ASSIGNED TASK =
Write out all of the data again, exactly as it reads.

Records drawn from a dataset

§

-- ==== Sys2Proof/Machine/Records.lean ====
section
/-! DEFINITION. The records a commit owes to host memory: command completions (R450, R451), events (R556, R557) with the hold of
R560, and the fence report (R541, R542). -/

namespace Sys2Proof.Machine

/-- Whether the module takes work (R615). -/
def State.isReady (s : State) : Bool := s.mod.state = .ready

/-- Whether a host port's link is up and answers (R610, R615). -/
def State.hostPortUp (s : State) (port : Nat) : Bool := if port = 1 then s.mod.port0 else s.mod.port1

/-- The management spools' indices (R441). -/
def mgmtCmd : Nat := 0
def mgmtCpl : Nat := 1
def mgmtEvt : Nat := 2

/-- R556: an event record without MISSED and SEQ, which the write adds. -/
def eventBytes (tick code cls : Nat) (mgmt : Bool) (handle : Nat) (payload : List Nat) : List Byte :=
  wordsLE ([code + cls * 2 ^ 8 + (if mgmt then 2 ^ 11 else 0), tick % 2 ^ 32, tick / 2 ^ 32 % 2 ^ 16, handle] ++
    (payload ++ List.replicate (4 - payload.length) 0).take 4)

/-- R455, R557: an event to the management event spool, or held while none is open (R560). `handle` names the context
concerned, 0 for the device. -/
def State.mgmtEvent (s : State) (code cls handle : Nat) (payload : List Nat) : State :=
  let b := eventBytes s.now code cls true handle payload
  if s.mgmt.isOpen then
    s.emit { spool := mgmtEvt, gen := s.spoolGen mgmtEvt, kind := .event, ctx := 0, key := 0, bytes := b }
  else if s.mgmt.heldEvents.length < 64 then
    { s with mgmt := { s.mgmt with heldEvents := s.mgmt.heldEvents ++ [b] } }
  else { s with mgmt := { s.mgmt with heldMissed := s.mgmt.heldMissed + 1 } }

/-- R455: an event to a context's event spool, while the context is open (R560). -/
def State.ctxEvent (s : State) (c code cls : Nat) (payload : List Nat) : State :=
  match s.ctx? c with
  | none => s
  | some cx =>
    s.emit { spool := cx.evtSpool, gen := s.spoolGen cx.evtSpool, kind := .event, ctx := c + 1, key := 0,
             bytes := eventBytes s.now code cls false (s.ctxHandleOf c) payload }

/-- R557: an event of class 2 or 3 about a context goes to both spools. -/
def State.bothEvent (s : State) (c code cls : Nat) (payload : List Nat) : State :=
  (s.ctxEvent c code cls payload).mgmtEvent code cls (s.ctxHandleOf c) payload

/-- The context a command serves; none for the management owner. -/
def originCtx : Origin → Option Nat
  | .mgmt => none
  | .context c => some c
  | .window c _ => some c

/-- R511: the W_OPCODE of an Olukor command that the window carries. -/
def winOpcode (op : Nat) : Nat :=
  match [0x00, 0x01, 0x12, 0x13, 0x14, 0x16, 0x20, 0x22, 0x30, 0x31, 0x40, 0x50, 0x51, 0x52, 0x53, 0x54, 0x90, 0x91, 0x92, 0x93, 0x98,
      0x9A].findIdx? (· = op) with
  | some i => i + 1
  | none => 0

/-- R513: a completion entry is due. -/
def State.winDone (s : State) (c seq status op : Nat) (results : List Nat) : State :=
  let d : WinDone := { ctx := c, seq := seq, status := status, op := op, commit := s.tick.number, results := results }
  { s with window := { s.window with done := s.window.done ++ [d] } }

/-- R450, R451: the completion of a command: status and result words. A command of the Prosor window has its completion written
to the window's page (R513), whose record is held with the command's slot; every other goes to its completion spool. A completion
whose spool closed goes nowhere. -/
def State.complete (s : State) (r : CmdReq) (status : Nat) (results : List Nat) : State :=
  let b := completionWords s status 0 r.tag (r.opcode % 2 ^ 16) results
  match r.origin with
  | .mgmt =>
    s.emit { spool := mgmtCpl, gen := s.spoolGen mgmtCpl, kind := .command, ctx := 0, key := 2 * r.num, bytes := b }
  | .context c =>
    match s.ctx? c with
    | none => s
    | some cx =>
      s.emit { spool := cx.cplSpool, gen := s.spoolGen cx.cplSpool, kind := .command, ctx := c + 1, key := 2 * r.num, bytes := b }
  | .window c _ => s.winDone c r.tag status (winOpcode r.opcode) results

-- ---------------------------------------------------------------- withdrawing work (R36, R541)

/-- R34: whether a started stitch is finished: tied off, acknowledged and not waiting. -/
def RunStitch.isFinished (r : RunStitch) (waits : Bool) : Bool :=
  r.ended = some .tied && r.unacked = [] && !waits && !r.withdraw

/-- The contexts of the unfinished stitches that `p` selects, one entry per stitch. -/
def State.usersOf (s : State) (p : Nat → RunStitch → Bool) : List Nat :=
  (s.needles.filterMap (fun q => match q.2.run with
    | some r => if p q.1 r && !r.isFinished q.2.busy then some r.st.ctx else none
    | none => none)) ++
  s.finished.filterMap (fun r => if p r.needle r && !r.isFinished false then some r.st.ctx else none)

/-- R541: marks the unfinished stitches that `p` selects to be dropped with WITHDRAWN. -/
def State.withdrawWhere (s : State) (p : Nat → RunStitch → Bool) : State :=
  { s with
    needles := s.needles.map (fun q => (q.1, { q.2 with run := q.2.run.map (fun r =>
      if p q.1 r && !r.isFinished q.2.busy then { r with withdraw := true } else r) })),
    finished := s.finished.map (fun r => if p r.needle r && !r.isFinished false then { r with withdraw := true } else r) }

/-- A list without its repeats. -/
def dedup (l : List Nat) : List Nat := l.foldl (fun a x => if a.contains x then a else a ++ [x]) []

/-- R557: EV_FENCE, to the management owner and to each context whose stitches were withdrawn. -/
def State.evFence (s : State) (kind cause : Nat) (returned : Bool) (ident : Nat) (users : List Nat) (fenced : Nat) : State :=
  let w0 := kind + cause * 2 ^ 4 + (if returned then 2 ^ 8 else 0)
  let pay := [w0, ident, users.length, fenced]
  let s1 := s.mgmtEvent 0x01 2 0 pay
  (dedup users).foldl (fun a c => a.ctxEvent c 0x01 2 pay) s1

/-- R7, R255: the generation of an index of a kind (0 context, 1 request, 2 spool, 3 knot) advances at a close, and the index is
free again from step 3 of the second commit after this one. -/
def State.retireIndex (s : State) (kind i : Nat) : State :=
  let s := { s with freeAt := FMap.set s.freeAt (kind * 2 ^ 20 + i) (s.tick.number + 2) }
  match kind with
  | 0 => { s with ctxGens := FMap.set s.ctxGens i (nextGen (s.ctxGen i)) }
  | 1 => { s with reqGens := FMap.set s.reqGens i (nextGen (s.reqGen i)) }
  | 2 => { s with spoolGens := FMap.set s.spoolGens i (nextGen (s.spoolGen i)) }
  | _ => { s with knotGens := FMap.set s.knotGens i (nextGen (s.knotGen i)) }

/-- R255: whether an index of a kind may be given out at this commit. -/
def State.indexFree (s : State) (kind i : Nat) : Bool :=
  FMap.getD s.freeAt (kind * 2 ^ 20 + i) 0 ≤ s.tick.number

/-- The first index at or after `i`, of `fuel` indices, that is not in use and that R255 lets out. -/
def State.allocGo (s : State) (kind : Nat) (used : Nat → Bool) : Nat → Nat → Option Nat
  | _, 0 => none
  | i, fuel + 1 => if !used i && s.indexFree kind i then some i else s.allocGo kind used (i + 1) fuel

/-- R231, R255: the lowest free index from `lo` below `hi` that is not in use. -/
def State.allocIndex (s : State) (kind : Nat) (used : Nat → Bool) (lo hi : Nat) : Option Nat :=
  s.allocGo kind used lo (hi - lo)

end Sys2Proof.Machine
end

§

TASK SOLUTION =
-- ==== Sys2Proof/Machine/Records.lean ====
section
/-! DEFINITION. The records a commit owes to host memory: command completions (R450, R451), events (R556, R557) with the hold of
R560, and the fence report (R541, R542). -/

namespace Sys2Proof.Machine

/-- Whether the module takes work (R615). -/
def State.isReady (s : State) : Bool := s.mod.state = .ready

/-- Whether a host port's link is up and answers (R610, R615). -/
def State.hostPortUp (s : State) (port : Nat) : Bool := if port = 1 then s.mod.port0 else s.mod.port1

/-- The management spools' indices (R441). -/
def mgmtCmd : Nat := 0
def mgmtCpl : Nat := 1
def mgmtEvt : Nat := 2

/-- R556: an event record without MISSED and SEQ, which the write adds. -/
def eventBytes (tick code cls : Nat) (mgmt : Bool) (handle : Nat) (payload : List Nat) : List Byte :=
  wordsLE ([code + cls * 2 ^ 8 + (if mgmt then 2 ^ 11 else 0), tick % 2 ^ 32, tick / 2 ^ 32 % 2 ^ 16, handle] ++
    (payload ++ List.replicate (4 - payload.length) 0).take 4)

/-- R455, R557: an event to the management event spool, or held while none is open (R560). `handle` names the context
concerned, 0 for the device. -/
def State.mgmtEvent (s : State) (code cls handle : Nat) (payload : List Nat) : State :=
  let b := eventBytes s.now code cls true handle payload
  if s.mgmt.isOpen then
    s.emit { spool := mgmtEvt, gen := s.spoolGen mgmtEvt, kind := .event, ctx := 0, key := 0, bytes := b }
  else if s.mgmt.heldEvents.length < 64 then
    { s with mgmt := { s.mgmt with heldEvents := s.mgmt.heldEvents ++ [b] } }
  else { s with mgmt := { s.mgmt with heldMissed := s.mgmt.heldMissed + 1 } }

/-- R455: an event to a context's event spool, while the context is open (R560). -/
def State.ctxEvent (s : State) (c code cls : Nat) (payload : List Nat) : State :=
  match s.ctx? c with
  | none => s
  | some cx =>
    s.emit { spool := cx.evtSpool, gen := s.spoolGen cx.evtSpool, kind := .event, ctx := c + 1, key := 0,
             bytes := eventBytes s.now code cls false (s.ctxHandleOf c) payload }

/-- R557: an event of class 2 or 3 about a context goes to both spools. -/
def State.bothEvent (s : State) (c code cls : Nat) (payload : List Nat) : State :=
  (s.ctxEvent c code cls payload).mgmtEvent code cls (s.ctxHandleOf c) payload

/-- The context a command serves; none for the management owner. -/
def originCtx : Origin → Option Nat
  | .mgmt => none
  | .context c => some c
  | .window c _ => some c

/-- R511: the W_OPCODE of an Olukor command that the window carries. -/
def winOpcode (op : Nat) : Nat :=
  match [0x00, 0x01, 0x12, 0x13, 0x14, 0x16, 0x20, 0x22, 0x30, 0x31, 0x40, 0x50, 0x51, 0x52, 0x53, 0x54, 0x90, 0x91, 0x92, 0x93, 0x98,
      0x9A].findIdx? (· = op) with
  | some i => i + 1
  | none => 0

/-- R513: a completion entry is due. -/
def State.winDone (s : State) (c seq status op : Nat) (results : List Nat) : State :=
  let d : WinDone := { ctx := c, seq := seq, status := status, op := op, commit := s.tick.number, results := results }
  { s with window := { s.window with done := s.window.done ++ [d] } }

/-- R450, R451: the completion of a command: status and result words. A command of the Prosor window has its completion written
to the window's page (R513), whose record is held with the command's slot; every other goes to its completion spool. A completion
whose spool closed goes nowhere. -/
def State.complete (s : State) (r : CmdReq) (status : Nat) (results : List Nat) : State :=
  let b := completionWords s status 0 r.tag (r.opcode % 2 ^ 16) results
  match r.origin with
  | .mgmt =>
    s.emit { spool := mgmtCpl, gen := s.spoolGen mgmtCpl, kind := .command, ctx := 0, key := 2 * r.num, bytes := b }
  | .context c =>
    match s.ctx? c with
    | none => s
    | some cx =>
      s.emit { spool := cx.cplSpool, gen := s.spoolGen cx.cplSpool, kind := .command, ctx := c + 1, key := 2 * r.num, bytes := b }
  | .window c _ => s.winDone c r.tag status (winOpcode r.opcode) results

-- ---------------------------------------------------------------- withdrawing work (R36, R541)

/-- R34: whether a started stitch is finished: tied off, acknowledged and not waiting. -/
def RunStitch.isFinished (r : RunStitch) (waits : Bool) : Bool :=
  r.ended = some .tied && r.unacked = [] && !waits && !r.withdraw

/-- The contexts of the unfinished stitches that `p` selects, one entry per stitch. -/
def State.usersOf (s : State) (p : Nat → RunStitch → Bool) : List Nat :=
  (s.needles.filterMap (fun q => match q.2.run with
    | some r => if p q.1 r && !r.isFinished q.2.busy then some r.st.ctx else none
    | none => none)) ++
  s.finished.filterMap (fun r => if p r.needle r && !r.isFinished false then some r.st.ctx else none)

/-- R541: marks the unfinished stitches that `p` selects to be dropped with WITHDRAWN. -/
def State.withdrawWhere (s : State) (p : Nat → RunStitch → Bool) : State :=
  { s with
    needles := s.needles.map (fun q => (q.1, { q.2 with run := q.2.run.map (fun r =>
      if p q.1 r && !r.isFinished q.2.busy then { r with withdraw := true } else r) })),
    finished := s.finished.map (fun r => if p r.needle r && !r.isFinished false then { r with withdraw := true } else r) }

/-- A list without its repeats. -/
def dedup (l : List Nat) : List Nat := l.foldl (fun a x => if a.contains x then a else a ++ [x]) []

/-- R557: EV_FENCE, to the management owner and to each context whose stitches were withdrawn. -/
def State.evFence (s : State) (kind cause : Nat) (returned : Bool) (ident : Nat) (users : List Nat) (fenced : Nat) : State :=
  let w0 := kind + cause * 2 ^ 4 + (if returned then 2 ^ 8 else 0)
  let pay := [w0, ident, users.length, fenced]
  let s1 := s.mgmtEvent 0x01 2 0 pay
  (dedup users).foldl (fun a c => a.ctxEvent c 0x01 2 pay) s1

/-- R7, R255: the generation of an index of a kind (0 context, 1 request, 2 spool, 3 knot) advances at a close, and the index is
free again from step 3 of the second commit after this one. -/
def State.retireIndex (s : State) (kind i : Nat) : State :=
  let s := { s with freeAt := FMap.set s.freeAt (kind * 2 ^ 20 + i) (s.tick.number + 2) }
  match kind with
  | 0 => { s with ctxGens := FMap.set s.ctxGens i (nextGen (s.ctxGen i)) }
  | 1 => { s with reqGens := FMap.set s.reqGens i (nextGen (s.reqGen i)) }
  | 2 => { s with spoolGens := FMap.set s.spoolGens i (nextGen (s.spoolGen i)) }
  | _ => { s with knotGens := FMap.set s.knotGens i (nextGen (s.knotGen i)) }

/-- R255: whether an index of a kind may be given out at this commit. -/
def State.indexFree (s : State) (kind i : Nat) : Bool :=
  FMap.getD s.freeAt (kind * 2 ^ 20 + i) 0 ≤ s.tick.number

/-- The first index at or after `i`, of `fuel` indices, that is not in use and that R255 lets out. -/
def State.allocGo (s : State) (kind : Nat) (used : Nat → Bool) : Nat → Nat → Option Nat
  | _, 0 => none
  | i, fuel + 1 => if !used i && s.indexFree kind i then some i else s.allocGo kind used (i + 1) fuel

/-- R231, R255: the lowest free index from `lo` below `hi` that is not in use. -/
def State.allocIndex (s : State) (kind : Nat) (used : Nat → Bool) (lo hi : Nat) : Option Nat :=
  s.allocGo kind used lo (hi - lo)

end Sys2Proof.Machine
end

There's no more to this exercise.